„Warum hängen denn da schon wieder die ganzen Fotos, Mama?“, fragt der grosse Herr Maus heute im Auto. „Sind schon wieder Wahlen?“
„Jaaaha! Kuntavaalit!“, leiert das Fräulein Maus genervt eine Antwort, denn ihr ist am Dienstag schon das Gleiche aufgefallen und wir haben ausführlich darüber gesprochen. Auch darüber, dass wir auch als Ausländer bei den Kommunalwahlen wählen dürfen.
„Hast du dich schon entschieden, wen du wählst?“, fragt sie jetzt. „Nee, noch nicht,“ gebe ich zu, „aber ich muss jetzt wirklich mal anfangen, Kandidaten zu vergleichen!“
„Kinder dürfen doch nicht wählen, oder?“, fragt das Fräulein Maus weiter. Ich verneine. „Dann möchte ich, dass du jemanden wählst, der sich für die Umwelt einsetzt. Und für Flüchtlinge“, teilt sie mir mit.
„Ja, genau, das will ich auch!“, meldet sich der grosse Herr Maus von der anderen Seite der Rückbank zu Wort. „Für den Umweltschutz. Und dass die Flüchtlinge hierherkommen dürfen.“
Ich verspreche, so jemanden auszusuchen.
Damit wir auch bei den übernächsten Wahlen – nächstes Jahr wird der Präsident gewählt, übernächstes das Parlament – unsere Stimme abgeben dürfen, fahren wir jetzt aber erstmal – den Ähämann sammeln wir unterwegs ein – in den Nachbarort zur Einwanderungsbehörde.
Der erste Teil der Beantragung der finnischen Staatsbürgerschaft war ja denkbar einfach. Online-Antrag ausfüllen, online die erforderliche Gebühr überweisen, fertig.
Hinterher aber muss man sich noch persönlich ausweisen und die dem Online-Antrag beigefügten Dokumente – Sprachzertifikat und letzter Arbeitsvertrag, bei Kindern als Mitantragsteller noch die Einverständniserklärung des jeweils anderen Elternteils – im Original vorlegen. FrüherBis letztes Jahr machte man das noch einfach bei nächster Gelegenheit auf der nächsten Polizeidienststelle, neuerdings muss man dafür eine der landesweit neun Zweigstellen der Einwanderungsbehörde aufsuchen. (Unsere befindet sich glücklicherweise direkt am Stadtrand im Nachbarort, aber andere Leute müssen dafür neuerdings auch mal ein-, zweihundert Kilometer fahren.) Der nächste freie Termin dort – ebenfalls online gleich mit dem Antrag reservierbar – fand sich erst zwei Monate nach Antragstellung. Also heute.
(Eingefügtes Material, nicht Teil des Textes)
/-- A metering interval (spec/09 R398 to R406): its bounds in datum time, its full length in ns, FLAGS and QUALITY so far, reversals,
highest demand, sub-periods not yet judged, and the total accumulators (mJ) at its end once a later sample has been metered. -/
structure MInterval where
  start : Nat
  stop : Nat
  len : Nat
  flags : Nat := 0
  quality : Nat := 0
  reversals : Nat := 0
  maxDemand : Nat := 0
  demandSub : Nat := 900
  subs : List SubPeriod := []
  /-- METER_CFG or the UTC offset changed in it: the next interval carries CFG_CHANGE too -/
  cfg : Bool := false
  totals : Option (List Nat) := none
deriving DecidableEq, Repr

/-- A record (spec/09 R404): SEQ, bytes 0 to 55, the seal (none while deferred), and whether it has been written to ring 4 or has
been counted as waiting for it. -/
structure Rec where
  seq : Nat
  body : List Byte
  mac : Option (List Byte) := none
  sent : Bool := false
  waited : Bool := false
deriving DecidableEq, Repr

/-- The metering state that retention memory keeps (spec/09 R408, R410): accumulators in 2^-24 mJ (R386), carried bases in mJ, intervals
(the open one first), DIR, chain state, pulse residues in mJ and backlogs. -/
structure MeterCore where
  acc : SMap Nat := []
  bases : SMap Nat := []
  ivals : List MInterval := []
  /-- accumulator 24 at the start of the earliest sub-period not yet judged -/
  subBase : Nat := 0
  /-- end of the last closed record -/
  lastEnd : Nat := 0
  dir : Bool := false
  nextSeq : Nat := 0
  prevSeal : List Byte := [0, 0, 0, 0, 0, 0, 0, 0]
  chainNew : Bool := false
  exportLost : Bool := false
  residue : SMap Nat := []
  backlog : SMap Nat := []
deriving DecidableEq, Repr

/-- One delivered result of a metering input: stamp, sample instant (elapsed ns), value (none: MISSING), and REF_BAD, STALE, CLIP as bits 0
to 2. -/
structure MResult where
  stamp : Nat
  heldAt : Nat
  value : Option Int
  flags : Nat
deriving DecidableEq, Repr

/-- A sample of a phase in V and A, before the current's delay is applied (spec/09 R379). -/
structure MSample where
  stamp : Nat
  heldAt : Nat
  volts : Rat
  amps : Rat
  /-- a sample that is not metered (R388) -/
  zero : Bool := false
deriving DecidableEq, Repr

/-- One entry of a window: v i, v90 i, v v, i i (spec/09 R382). -/
structure MProducts where
  p : Rat
  q : Rat
  vv : Rat
  ii : Rat
deriving DecidableEq, Repr

/-- Metering of one phase (spec/09 R377 to R388). -/
structure MPhase where
  vWait : List MResult := []
  iWait : List MResult := []
  /-- the sample before the one that waits for its successor, and that one -/
  prev : Option MSample := none
  pend : Option MSample := none
  /-- run of MISSING samples -/
  run : Nat := 0
  dead : Bool := false
  refill : Bool := false
  window : List MProducts := []
  /-- the latest sample values in V and A that were not used again (R388) -/
  latest : Rat × Rat := (0, 0)
  /-- the all-pass networks: AP1 and AP2 of the voltage, AP1 of the current, each section's latest input and output (R380) -/
  v1 : List (Rat × Rat) := []
  v2 : List (Rat × Rat) := []
  i1 : List (Rat × Rat) := []
deriving DecidableEq, Repr

/-- The sample instant being totalled (spec/09 R383): its stamp and elapsed ns, the phases in it, p_T, q_T, S_T, the spacing in s. -/
structure MInstant where
  stamp : Nat
  heldAt : Nat
  phases : List Nat := []
  p : Rat := 0
  q : Rat := 0
  s : Rat := 0
  spacing : Rat := 0
deriving DecidableEq, Repr

/-- A step of datum time whose open interval has still samples to come (spec/09 R399, R403): the datum time before and after it, and its
instant (elapsed ns). -/
structure MeterStep where
  old : Nat
  new : Nat
  at_ : Nat
deriving DecidableEq, Repr

/-- A SNAPSHOT that awaits its capture (spec/09 R391): its execution (elapsed ns), and the stamp and the 32 accumulators (mJ)
once a sample has been latched for it. -/
structure SnapWait where
  desc : Desc
  since : Nat
  latch : Option (Nat × List Nat) := none
deriving DecidableEq, Repr

/-- One pulse output (spec/09 R396): the end of the pulse at the pin, and when the pin became idle (elapsed ns). -/
structure PulseOut where
  until_ : Option Nat := none
  idle : Nat := 0
deriving DecidableEq, Repr

/-- Metering and the atlas (spec/09). -/
structure Meter where
  core : MeterCore := {}
  phases : SMap MPhase := []
  /-- window length of each phase (0: not yet set by a tick) -/
  wins : SMap Nat := []
  inst : Option MInstant := none
  totals : List (Rat × Rat) := []
  /-- oldest first -/
  atlas : List Rec := []
  snaps : List SnapWait := []
  /-- accumulators at the previous capture, mJ -/
  captured : SMap Nat := []
  quantumNew : Bool := false
  pulses : SMap PulseOut := []
  lastRefresh : Nat := 0
  stepAt : Option MeterStep := none
  /-- entry to and exit from the latest tableau (elapsed ns): samples taken between them are not metered (R419) -/
  frozen : Nat × Nat := (0, 0)
deriving DecidableEq, Repr


/-- A contactor check in progress (spec/10 R438): closing, the instant t_e (elapsed ns), the first check failed. -/
structure ContactCheck where
  closing : Bool
  start : Nat
  failed : Bool := false
deriving DecidableEq, Repr

/-- A pin as one channel reads it (spec/10 R428, R435, R437, R451): its level and since when it has held without a break, and the level its
filter gives and since when (none: no level has been stable since a reset; SRESET has its level at the reset). -/
structure Watch where
  raw : Bool := false
  since : Nat := 0
  out : Option Bool := none
  outSince : Nat := 0
deriving DecidableEq, Repr

/-- The pins as one channel reads them. The channels share none of this (spec/10 R428). -/
structure Readings where
  estopA : Watch := {}
  estopB : Watch := {}
  sreset : Watch := { out := some false }
  kfbA : Watch := {}
  kfbB : Watch := {}
  kdrvA : Watch := {}
  kdrvB : Watch := {}
deriving DecidableEq, Repr

/-- The curtain beside its registers (spec/10): channel A's outputs and timers, channel B, the pins as each of them reads them. Instants are
elapsed ns. -/
structure Curt where
  kdrva : Bool := false
  enb : Bool := false
  tripa : Bool := true
  hb : Bool := false
  kdrvb : Bool := false
  a : Readings := {}
  b : Readings := {}
  /-- start of the latest cycle -/
  cycle : Nat := 0
  /-- causes met and not yet evaluated: code, stamp -/
  causes : List (Nat × Nat) := []
  /-- class of the stop in progress: 0 none, 1 R, 2 H, 3 S -/
  reaction : Nat := 0
  /-- latest change of the commands of KDRVA and of KDRVB -/
  changeA : Nat := 0
  changeB : Nat := 0
  /-- KDRVA last de-energised -/
  opened : Option Nat := none
  raisingAt : Nat := 0
  energised : Bool := false
  check : Option ContactCheck := none
  raisedFail : Option Nat := none
  mismatchA : Bool := false
  mismatchB : Bool := false
  discRaised : Bool := false
  /-- the latest change of mode -/
  modeAt : Nat := 0
  stuckRaised : Bool := false
  lastHb : Nat := 0
  /-- channel A's filtered SRESET edge waits for its cycle -/
  edgeA : Bool := false
  /-- channel B's latest filtered SRESET edge -/
  edgeB : Option Nat := none
  /-- TRIPA released, channel B's answer awaited; the CURTAIN_RESET that asked for it -/
  released : Option Nat := none
  resetCmd : Option Desc := none
  refuseB : Bool := false
  /-- the latch of channel B last set -/
  latchedAt : Nat := 0
  /-- both feedback inputs had read open for 10 ms as ENB rose (R430) -/
  openB : Bool := false
  /-- the latest change of SSTAT -/
  sstatAt : Nat := 0
  waiting : List Desc := []
deriving DecidableEq, Repr

/-- One local switch (spec/11 R475 to R486): the emitted pulse [from, to) at the pin while `lit`, a turn-on that waits (its instant and
end) and when it was requested, carry in ns, whether the last judged pulse was suppressed, whether blanking is over, the request in the two parts of the period,
and when the switch last turned off. Instants are elapsed ns. -/
structure Switch where
  lit : Bool := false
  from_ : Nat := 0
  to_ : Nat := 0
  wait : Option (Nat × Nat) := none
  asked : Nat := 0
  carry : Nat := 0
  suppressed : Bool := false
  blanked : Bool := false
  req : Bool × Bool := (false, false)
  offAt : Option Nat := none
deriving DecidableEq, Repr

/-- The guard beside its registers (spec/11): the switches, command-error intervals by leg, GD_EN raised since the reset, when the
pin went low. -/
structure Guard where
  switches : SMap Switch := []
  cmdErr : List Nat := []
  raised : Bool := false
  lowSince : Nat := 0
  /-- cells that have reported item 3 since the reset or their training -/
  words : List Nat := []
  /-- recent switching edges of pulses no longer held, elapsed ns -/
  edges : List Nat := []
deriving DecidableEq, Repr


/-- One PWM channel (spec/12 R497 to R501): start of the present period (elapsed ns), period, duty and mark in force, the values that a
LOAD_ALL has marked for transfer with its instant, the present period not yet begun by the guard, and the occurrence of each event type
last taken, as the start of its period. -/
structure Chan where
  start : Nat := 0
  period : Nat := 25000
  duty : Nat := 0
  mark : Nat := 0
  load : Option (Nat × Nat × Nat × Nat) := none
  fresh : Bool := false
  taken : SMap (Option Nat) := []
deriving DecidableEq, Repr

/-- An observed crossing (spec/12 R512): leg, rising, instant (elapsed ns). -/
structure Crossing where
  leg : Nat
  rising : Bool
  time : Nat
deriving DecidableEq, Repr

/-- What the detector keeps of one leg (spec/12 R510): latest result, side of the neutral it counts on, the run of results on the other
side with the instant of its first, and the extremes over the latest observed sectors. -/
structure Leg where
  last : Option Int := none
  above : Option Bool := none
  run : Nat := 0
  first : Nat := 0
deriving DecidableEq, Repr

/-- Why the drive coasts (spec/12 R517 to R520). -/
inductive Coast where
  | request | chopper | slow | bus
deriving DecidableEq, Repr

/-- The pump drive beside its registers (spec/12). Instants are elapsed ns; speeds in rpm, duties as fractions. -/
structure Pump where
  chans : SMap Chan := []
  presc : SMap Nat := []
  /-- state before FROZEN -/
  before : Nat := 0
  entered : Nat := 0
  /-- a watch for standstill that began later than the state (R525) -/
  watchAt : Nat := 0
  run : Bool := false
  ref : Rat := 0
  integ : Rat := 0
  duty : Rat := 0
  brake : Bool := false
  coast : Coast := .request
  legs : SMap Leg := []
  /-- confirmed crossings, latest last (seven at most) -/
  crossings : List Crossing := []
  tEst : Option Nat := none
  sectorAt : Nat := 0
  zc : Option Nat := none
  /-- periods of the present overlap, those already begun, and the outgoing duty -/
  ovl : Option (Nat × Nat × Rat) := none
  /-- floating-leg results of the last six observed sectors -/
  spread : List (List Int) := []
  forcedAt : Nat := 0
  good : Nat := 0
  runAt : Nat := 0
  /-- a start failure waits for its restart, since; the restart is being made -/
  locked : Option Nat := none
  retry : Bool := false
  vbus : List Int := []
  ishunt : List Int := []
  missV : Nat := 0
  missI : Nat := 0
  /-- activation and verdict of R517: instant, mean -/
  act : Option (Nat × Int) := none
  verdict : Option (Nat × Int) := none
  lowSince : Option Nat := none
  okSince : Option Nat := none
  outSince : Option Nat := none
deriving DecidableEq, Repr


/-- The one-time-programmable memory (spec/15 R631, spec/18 R691): the record key, its identifier, KEY_FAILED, DEBUG_LOCK, the
serial number. -/
structure Otp where
  key : Option (List Byte) := none
  keyId : Nat := 0
  serial : Nat := 0
  keyFailed : Bool := false
  debugLock : Bool := false
deriving DecidableEq, Repr

/-- A PLL (spec/15 R615, R616): locked, instant of the latest change, instant of the latest relock attempt (elapsed ns), and whether
its domain has been off it since a loss of lock. -/
structure Pll where
  locked : Bool := false
  since : Nat := 0
  attempt : Nat := 0
  off : Bool := false
deriving DecidableEq, Repr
Wir müssen – wie das hier so üblich ist – keine fünf Minuten warten, dafür müssen wir uns dann die nächste Dreiviertelstunde zu fünft in ein 1×2 Meter grosses Kabuff mit nur zwei Stühlen quetschen. (Gut, dass man bei der Terminreservierung angeben muss, wie viele Personen kommen…!) Die Herren Maus – der grosse Herr Maus auf dem Fussboden, der kleine Herr Maus auf dem Schoss der grossen Schwester – lesen brav die ganze Zeit in ihren mitgebrachten Büchern, das Fräulein Maus guckt interessiert zu und kommt dem in regelmässigen Abständen vom kleinen Herrn Maus geflüsterten Befehl „Kraul mich!“ nach. Und immerhin dauert das Ganze nur eine Dreiviertelstunde statt der für uns fünf veranschlagten anderthalb Stunden. Die Sachbearbeiterin studiert minutenlang jeweils einen Abschnitt unseres Antrags, stellt dann – vermutlich nach dem Zufallsprinzip – ab und zu mal eine Nachfrage: „Charlotte Monika ist deine Mutter?“, fragt sie mich, und: „Dein Vater ist auch Deutscher?“, fragt sie den Ähämann, dann guckt sie kurz über die drei benötigten Dokumente und ein bisschen länger in die Pässe und entlässt uns mit den Worten: „Das war’s. Der Bescheid kommt dann in ungefähr einem Jahr.“
Mal sehen, ob das noch was wird mit der finnischen Staatsbürgerschaft im Jubiläumsjahr…
Montag, 27. März 2017 um 10:49
Was, das dauert ein Jahr? Was machen die da so lange??? Naja, besser spät als nie.
Montag, 27. März 2017 um 11:06
Es heisst sogar, es kann bis zu 18 Monate dauern… keine Ahnung, wozu die so lange brauchen sollen.
(Ich glaub’s auch nicht, dass es so lange dauert. Bei EU-Bürgern ist es ja sowieso kein grosses Ding.)